782
0,2
2014-05-18
Правила жизни Филипа Сеймура Хоффмана
Филип Сеймур Хоффман
Актер, умер 2 февраля 2014 года в возрасте 46 лет в Нью-Йорке
Наверное, я никудышный актер. Ведь я даже не знаю, что сложнее: сказать «да» или сказать «нет».
Никогда не думал, что начну сниматься в кино. Мне всегда казалось, что я буду полжизни нарезать сэндвичи в дешевой забегаловке, а потом женюсь на какой-нибудь толстой дуре с обвисшими сиськами.
Я стал актером случайно. Я всерьез занимался борьбой, а потом здорово повредил себе шею. С борьбой было покончено. Я уже собрался переметнуться в бейсбол и тут вдруг влюбился в одну девчонку. Нужно было чем-то поразить ее, и я подумал: «Может, стать актером?» Помню, в тут ночь я спросил у Бога: «Господи, можно я наплюю на бейсбол? Ведь я так люблю эту девчонку». Я не услышал ответа, но, судя по всему, он сказал «да».
Меня действительно так зовут: Филип Сеймур Хоффман. Обычно меня раздражает, когда люди используют свое второе имя. Мне это кажется очень претенциозным. Но это не мой случай. Просто на тот момент, когда я оказался в кино, в мире уже существовал один актер по имени Филип Хоффман, а два Филипа Хоффмана — это уже слишком. Так что мне пришлось добавить Сеймур.
А ведь я немного выше, чем всем кажется.
Многие люди за глаза называют меня толстяком. Другие говорят, что я коротыш. Кто-то пишет, что мое лицо напоминает тесто, а волосы — паклю. Но послушайте, я же довольно привлекательный чувак. Только почему-то никому не приходит в голову описывать меня с привлекательной стороны. Я все жду, что кто-нибудь напишет про меня, что я симпатичный. Или интересный. Но ни хрена, все молчат. С другой стороны, наверное, я должен быть благодарен за то, что жирным ублюдком меня все-таки тоже не называют.
Мне нравится, что мое тело и мой внешний вид позволяют мне играть именно того, кого мне больше всего интересно — любого человека.
Я действительно очень хотел сыграть в «Большом Лебовски», но перед этим я долго думал: это же, черт возьми, братья Коэны, и я в жизни с ними не договорюсь. Так что я решил, что просто приду к ним и сделаю что-нибудь очень странное. В общем, я пришел и начал орать и бесноваться. И вдруг они стали смеяться, причем так громко, что у них, по-моему, чуть задницы не треснули. Я до сих пор помню, как я посмотрел на смеющихся Коэнов и подумал: «Ну ладно, черт с ней, с этой ролью. Хоть поржали — и то хорошо».

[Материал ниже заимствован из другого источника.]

/-- R147 with room for every frame: each `DoEmit` appends. -/
theorem rxbs_stream_of_room (room : s.q.length + frames.length ≤ s.params.cap) :
    ∃ t, rxbs (streamOf frames) s = .next t ∧ t.dec.p = 0 ∧ t.dec.pe = none ∧ t.q = s.q ++ frames.map (·.2) ∧
      t.obs.events = s.obs.events ++ frames.map fun f => .emit f.2 := by
  induction frames generalizing s with
  | nil => exact ⟨s, rfl, at0, ready, by simp⟩
  | cons f frames ih =>
    obtain ⟨hf, hrest⟩ := List.forall_mem_cons.1 hfiller
    rw [List.length_cons] at room
    obtain ⟨t, hrun, hp, hparams, hq, hevents, hpe⟩ := rxbs_filler_frame f.2 at0 ready hf
    have emit : s.doEmit f.2 = s.append f.2 (.emit f.2) := State.doEmit_of_room f.2 (by omega)
    rw [emit] at hq hevents hpe
    obtain ⟨u, hrun', hp', hpe', hq', hevents'⟩ := ih hp (hpe.trans ready) hrest (by simp [hq, hparams]; omega)
    exact ⟨u, (rxbs_append_of_next hrun _).trans hrun', hp', hpe', by simp [hq', hq], by simp [hevents', hevents]⟩

/-- R147 whatever the room, where an emission never waits: each `DoEmit` accepts. -/
theorem rxbs_stream_of_zero (zero : s.params.tEmit = .zero) :
    ∃ t, rxbs (streamOf frames) s = .next t ∧ t.dec.p = 0 ∧ t.accepted = s.accepted ++ frames.map (·.2) := by
  induction frames generalizing s with
  | nil => exact ⟨s, rfl, at0, by simp⟩
  | cons f frames ih =>
    obtain ⟨hf, hrest⟩ := List.forall_mem_cons.1 hfiller
    obtain ⟨t, hrun, hp, hparams, -, hevents, hpe⟩ := rxbs_filler_frame f.2 at0 ready hf
    have accepted : t.accepted = s.accepted ++ [f.2] := by
      rw [State.accepted, hevents, hpe]
      exact State.doEmit_accepted ready
    obtain ⟨u, hrun', hp', haccepted⟩ :=
      ih hp (hpe.trans (State.doEmit_pe_of_zero f.2 ready zero)) hrest (hparams ▸ zero)
    exact ⟨u, (rxbs_append_of_next hrun _).trans hrun', hp', by simp [haccepted, accepted]⟩

end

/-- Settles O37: frame by frame, with room and without a wait. -/
theorem alignedDecoderAcceptsAStream : Obligations.AlignedDecoderAcceptsAStream :=
  fun _ _ at0 ready hfiller => ⟨rxbs_stream_of_room at0 ready hfiller, rxbs_stream_of_zero at0 ready hfiller⟩

end Sys2Proof.Machine

/-! ### The calls on the FIFO -/

namespace Sys2Proof.Machine

/-- R163: a `finite` call that cannot proceed waits or gives up, and draws one free value either way. -/
theorem State.refuseOrWait_finite (e : QueueError) (i : Instr) (s : State) :
    s.refuseOrWait .finite e i = (s.hold i).drawn 1 ∨ s.refuseOrWait .finite e i = (s.fail e).drawn 1 := by
  obtain ⟨hclass, -⟩ | ⟨-, hgivesUp⟩ | ⟨-, hwaits⟩ | ⟨hclass, -⟩ := s.refuseOrWait_cases .finite e i
  · cases hclass
  · exact .inr hgivesUp
  · exact .inl hwaits
  · cases hclass

/-- At the capacity there is no room. -/
theorem State.not_hasRoom_of_length_eq {s : State} (full : s.q.length = s.params.cap) : ¬ s.hasRoom :=
  full.not_lt

/-- Settles O44: the effect of a push with room, written out. -/
theorem pushWithRoomAppends : Obligations.PushWithRoomAppends :=
  fun _ _ _ => exec_push_of_room

/-- Settles O45: at the capacity there is no room, and a call that does not wait fails. -/
theorem pushOnFullFailsAtOnce : Obligations.PushOnFullFailsAtOnce :=
  fun _ _ full => exec_push_of_full (State.not_hasRoom_of_length_eq full)

/-- Settles O46: at the capacity there is no room; the `infinite` call is held, the `finite` one by the draw. -/
theorem pushOnFullWaits : Obligations.PushOnFullWaits := by
  intro c s full
  have refused {tau : Timeout} := exec_push_of_full (c := c) (tau := tau) (State.not_hasRoom_of_length_eq full)
  refine ⟨refused, ?_⟩
  rw [refused]
  exact (s.refuseOrWait_finite .queueFull _).imp (congrArg _) (congrArg _)

/-- Settles O47: the effect of a pop of the head, the rest being the tail. -/
theorem popReturnsTheOldest : Obligations.PopReturnsTheOldest := by
  intro c rest tau s head
  have tail : rest = s.q.tail := by rw [head, List.tail_cons]
  rw [exec_pop_cons head, tail]
  rfl

/-- Settles O48: on the empty queue a call that does not wait fails. -/
theorem popOnEmptyFailsAtOnce : Obligations.PopOnEmptyFailsAtOnce :=
  fun _ => exec_pop_nil

/-- Settles O49: on the empty queue the `infinite` call is held, the `finite` one by the draw. -/
theorem popOnEmptyWaits : Obligations.PopOnEmptyWaits := by
  intro s empty
  refine ⟨exec_pop_nil empty, ?_⟩
  rw [exec_pop_nil empty]
  exact (s.refuseOrWait_finite .queueEmpty _).imp (congrArg _) (congrArg _)

end Sys2Proof.Machine

/-! ### A drain with no other agent moving -/

namespace Sys2Proof.Machine

section
variable {s t : State} {rest : List Transfer}

/-- With no reset line and no turn the first offer is taken. -/
theorem State.fetch_of_no_turn {u : Transfer} (hrst : s.env.rst = false) (hturns : s.env.turns = [])
    (hoffers : s.env.offers = u :: rest) : s.fetch = (some u, { s with env.offers := rest }) := by
  simp [State.fetch, hrst, hturns, hoffers]

/-- An operation held stands again where its offer was taken. -/
theorem State.hold_of_taken {i : Instr} (hoffers : s.env.offers = (encode i).offer :: rest) :
    State.hold i { s with env.offers := rest } = s := by
  simp [State.hold, State.offerFirst, ← hoffers]

/-- An operation in front whose offer decodes at every position and buffer is, with no reset line and no turn, the next step. -/
theorem step_of_no_turn {i : Instr} (hrst : s.env.rst = false) (hturns : s.env.turns = [])
    (hoffers : s.env.offers = (encode i).offer :: rest)
    (hdecode : ∀ pos chkOk, decode ⟨pos, chkOk, (encode i).offer⟩ = .ok i) :
    step s = exec i { s with env.offers := rest } := by
  have hfetch := State.fetch_of_no_turn hrst hturns hoffers
  rw [step_of_fetch_some (congrArg Prod.fst hfetch), hfetch]
  exact State.attempt_ok (hdecode _ _)

theorem runSteps_succ_of_next (h : step s = .next t) (n : Nat) : runSteps (n + 1) s = runSteps n t := by
  rw [runSteps, h]

end

section
variable {s : State} {rest : List Transfer} (hrst : s.env.rst = false) (hturns : s.env.turns = [])
  (hoffers : s.env.offers = (encode .drain).offer :: rest)
include hrst hturns hoffers

/-- R96: on the empty queue the `DRAIN` in front ends with a failing pop. -/
theorem step_drain_nil (empty : s.q = []) : step s = .next (State.fail .queueEmpty { s with env.offers := rest }) :=
  (step_of_no_turn hrst hturns hoffers fun _ _ => rfl).trans (exec_drain_nil empty)

/-- R96: on a queue with a head the `DRAIN` in front pops it and stands in front again, so that the step is the pop alone. -/
theorem step_drain_cons {c : Coordinate} {q : List Coordinate} (head : s.q = c :: q) : step s = .next (s.popNow c) :=
  calc step s
      = exec .drain { s with env.offers := rest } := step_of_no_turn hrst hturns hoffers fun _ _ => rfl
    _ = .next ((State.popNow c { s with env.offers := rest }).hold .drain) := exec_drain_cons head
    _ = .next (s.popNow c) := congrArg _ (State.hold_of_taken (s := s.popNow c) hoffers)

end

/-- Settles O52, by induction on the queue: each step on a queue with a head pops it, and the step on the empty queue fails. -/
theorem drainDeliversEachOnce : Obligations.DrainDeliversEachOnce := by
  intro s rest hrst hturns hoffers
  induction hq : s.q generalizing s with
  | nil =>
    refine (runSteps_succ_of_next (step_drain_nil hrst hturns hoffers hq) 0).trans ?_
    simp [runSteps, State.fail, State.answer, hq]
  | cons c q ih =>
    have hpopped : (s.popNow c).q = q := congrArg List.tail hq
    refine (runSteps_succ_of_next (step_drain_cons hrst hturns hoffers hq) _).trans ?_
    rw [List.length_cons, ih (s.popNow c) hrst hturns hoffers hpopped]
    simp

end Sys2Proof.Machine

/-! ### Offers of their interfaces' shape -/

namespace Sys2Proof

Долгое время главным достижением моей жизни было то, что однажды, очень много лет назад, когда я работал в бассейне, туда зашел Майлз Дэвис (знаменитый американский джазист. — Esquire). Я тогда подумал: «Вот дела — да со мной в жизни ничего круче этого уже не случится. Собственно, так и вышло».
Быть знаменитым актером и быть хорошим актером — это совсем не одно и то же.
Впервые меня стали узнавать на улицах, когда мне было 29 лет. Люди смотрели на меня и каждое мое действие, и это, конечно, был шок. Я чувствовал себя так, будто потерял левую руку — так же неловко.
Мне не нужна дополнительная слава. Непонятно, что с этой-то делать.
Сегодня, когда люди пялятся на меня на улице или в кафе, я понимаю: это значит, что я стал узнаваемым и вовсе не значит, что в моей бороде застрял здоровенный кусок пищи или что-то похуже. Но я очень боюсь того, что в один прекрасный день кто-нибудь вылупится на меня, а я буду ему улыбаться, как старому знакомому, не замечая, что из моей бороды торчит здоровенный салатный лист.
К успеху нужно относиться не более серьезно, чем к мясной подливке.
Слава постепенно лишает тебя сомнений. И это самое страшное, что она может с тобой сделать.
Тот, кто способен справиться со страхом, способен справиться с чем угодно.
Я хочу снять фильм о страхе. Посмотрите вокруг: планетой правит невроз. Люди напуганы. Они пребывают в ежедневном контролируемом ужасе, они боятся смерти, бедности и постоянно изводят себя мелкими опасениями. Хорошая тема для фильма, правда?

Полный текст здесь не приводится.